I totally forgot to put my Levo dose on the main post. So I take 75mcg and 50mcg on alt days. It was increased from only 50mcg daily when I had the TSH of 25.
I know it’s so frustrating isn’t it. I feel like I’m back to square one. But I’m determined to help myself now. I have to push to be healthy. Took me a while to accept that fact x
Also ....guidelines by weight might help push for dose increase
Even if we don’t start on full replacement dose, most people need to increase dose slowly upwards in 25mcg steps (retesting 6-8 weeks after each increase) until on full replacement dose
Consider starting levothyroxine at a dosage of 1.6 micrograms per kilogram of body weight per day (rounded to the nearest 25 micrograms) for adults under 65 with primary hypothyroidism and no history of cardiovascular disease.
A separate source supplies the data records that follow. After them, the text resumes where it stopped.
-- ==== Sys2Proof/Machine/Operands.lean ====
section
/-! DEFINITION. Operand forms: the registers of the window and their offsets (R133 to R136), the
judgement of an access (R526), the response to it, and split 64-bit accesses (R13, R14, R42, R43). -/

namespace Sys2Proof.Machine

/-- The registers of the window (R133), each with the index that its offset line names. -/
inductive Reg where
  | mpErrAddr | mpErrInfo | tpStatus | flStatus (i : Nat) | flErrcnt (i : Nat) | flCfg (i : Nat)
  | pgBase | pgSize | pgStatus | pgOcc | pgCmd | pgErr | pgSweep | partStatus (i : Nat)
  | partCmd (i : Nat) | partSwitch (i : Nat) | partHint (i : Nat) | partBead (i : Nat) | ctxSel
  | ctxReg | ctxLive | ctxArea | ctxCmd | ctxArg | expBase | expCfg | expStart | expStatus
  | expLate | expRpos (i : Nat) | audPart | audProf | audBase | audSize | audStatus
  | audKd (i : Nat) | prgWindow (i : Nat) | prgStall | prgStatus | prgPop | prgBead (i : Nat)
  | hwsCfg (i : Nat) | hwsStatus (i : Nat) | hwsCmd (i : Nat) | hwsMap | hwsDbrej
  | qRing (i : Nat) | qRcb (i : Nat) | qCfg (i : Nat) | qCmd (i : Nat) | qStatus (i : Nat)
  | qHead (i : Nat) | qTailSeen (i : Nat) | qProg (i : Nat) | qHeadInit (i : Nat)
  | fncEntry (i : Nat) | fncCmd | fncCmdStatus | fncCycle | seqId (i : Nat) | seqLen (i : Nat)
  | seqPages (i : Nat) | seqTail (i : Nat) | sqtCtxPages (i : Nat) | sqtCtxStep (i : Nat)
  | poolBase | poolCfg | poolStatus | sqtCmdArg | sqtCmd | sqtCmdStatus | trcStatus | trcHead
  | trcPos | trcLost | trcCmd | trcMask | trcTrig | trcProgSel | trcProg | cqRing (i : Nat)
  | cqCcb (i : Nat) | cqCfg (i : Nat) | cqCmd (i : Nat) | cqStatus (i : Nat) | lnkSelf
  | lnkStatus | lnkTxstat | lnkPeer (i : Nat) | pwrDom (i : Nat) | pwrDomCmd | pwrWarn
  | pwrWarnCfg | pwrWarnT0 | pwrEccCnt | pwrEccLog | pwrEccCtl | pwrFence (i : Nat)
  | evcSrcCfg (i : Nat) | evcPend (i : Nat) | evcMask (i : Nat) | evcActive (i : Nat)
  | evcGrp (i : Nat) | evcSwi | evcPclr | evcSync | evcStatus | tgtClaim (i : Nat)
  | tgtComplete (i : Nat) | tgtThresh (i : Nat) | tgtStatus (i : Nat) | tgtMsgaddr (i : Nat)
  | tgtMsgdata (i : Nat) | setId | setIfrev | setFmtrev | setParam | setFeature
  | setBeadParam (i : Nat) | imgAddr | imgLen | setCtl | setStatus | setErr | setProgress
  | setDigest (i : Nat) | keyhash (i : Nat) | keyCfg | lktStop | lktBeads | lktCmd | lktDumpBase
  | lktSel | lktEntry (i : Nat) | lktBreak (i : Nat) | lktPeerCnt (i : Nat)
  | dbWord (page word : Nat) | bdStatus (bead : Nat) | bdErr (bead : Nat)
  | bdSlot (bead i : Nat) | bdReg (bead i : Nat) | bdTile (bead i : Nat) | ctrRun (bead i : Nat)
  | ctrLastHdr (bead : Nat) | ctrLast (bead i : Nat) | safStatus (bead : Nat)
  | safCnt (bead : Nat) | safCyc (bead : Nat) | safErr (bead : Nat) | chnRd (bead queue i : Nat)
  | chnRtag (bead queue : Nat) | chnCount (bead queue : Nat) | chnCmd (bead queue : Nat)
  | chnCfg (bead queue : Nat) | chnTxHdr (bead queue : Nat) | chnTxData (bead queue : Nat)
  | chnTxStatus (bead queue : Nat) | chnTxCfg (bead queue : Nat)
  deriving DecidableEq, Repr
Hashimoto's frequently affects the gut and leads to low stomach acid and then low vitamin levels
Low vitamin levels affect Thyroid hormone working
Poor gut function can lead leaky gut (literally holes in gut wall) this can cause food intolerances. Most common by far is gluten. Dairy is second most common.
According to Izabella Wentz the Thyroid Pharmacist approx 5% with Hashimoto's are coeliac, but over 80% find gluten free diet helps, sometimes significantly. Either due to direct gluten intolerance (no test available) or due to leaky gut and gluten causing molecular mimicry (see Amy Myers link)
Changing to a strictly gluten free diet may help reduce symptoms, help gut heal and slowly lower TPO antibodies
While still eating high gluten diet ask GP for coeliac blood test first or buy test online for under £20, just to rule it out first
Assuming test is negative you can immediately go on strictly gluten free diet
(If test is positive you will need to remain on high gluten diet until endoscopy, maximum 6 weeks wait officially)
Trying gluten free diet for 3-6 months. If no noticeable improvement then reintroduce gluten and see if symptoms get worse
I have started to make gluten free choices but I know I need to be strict for it to have any effect. Need to look into this a lot more to get it right.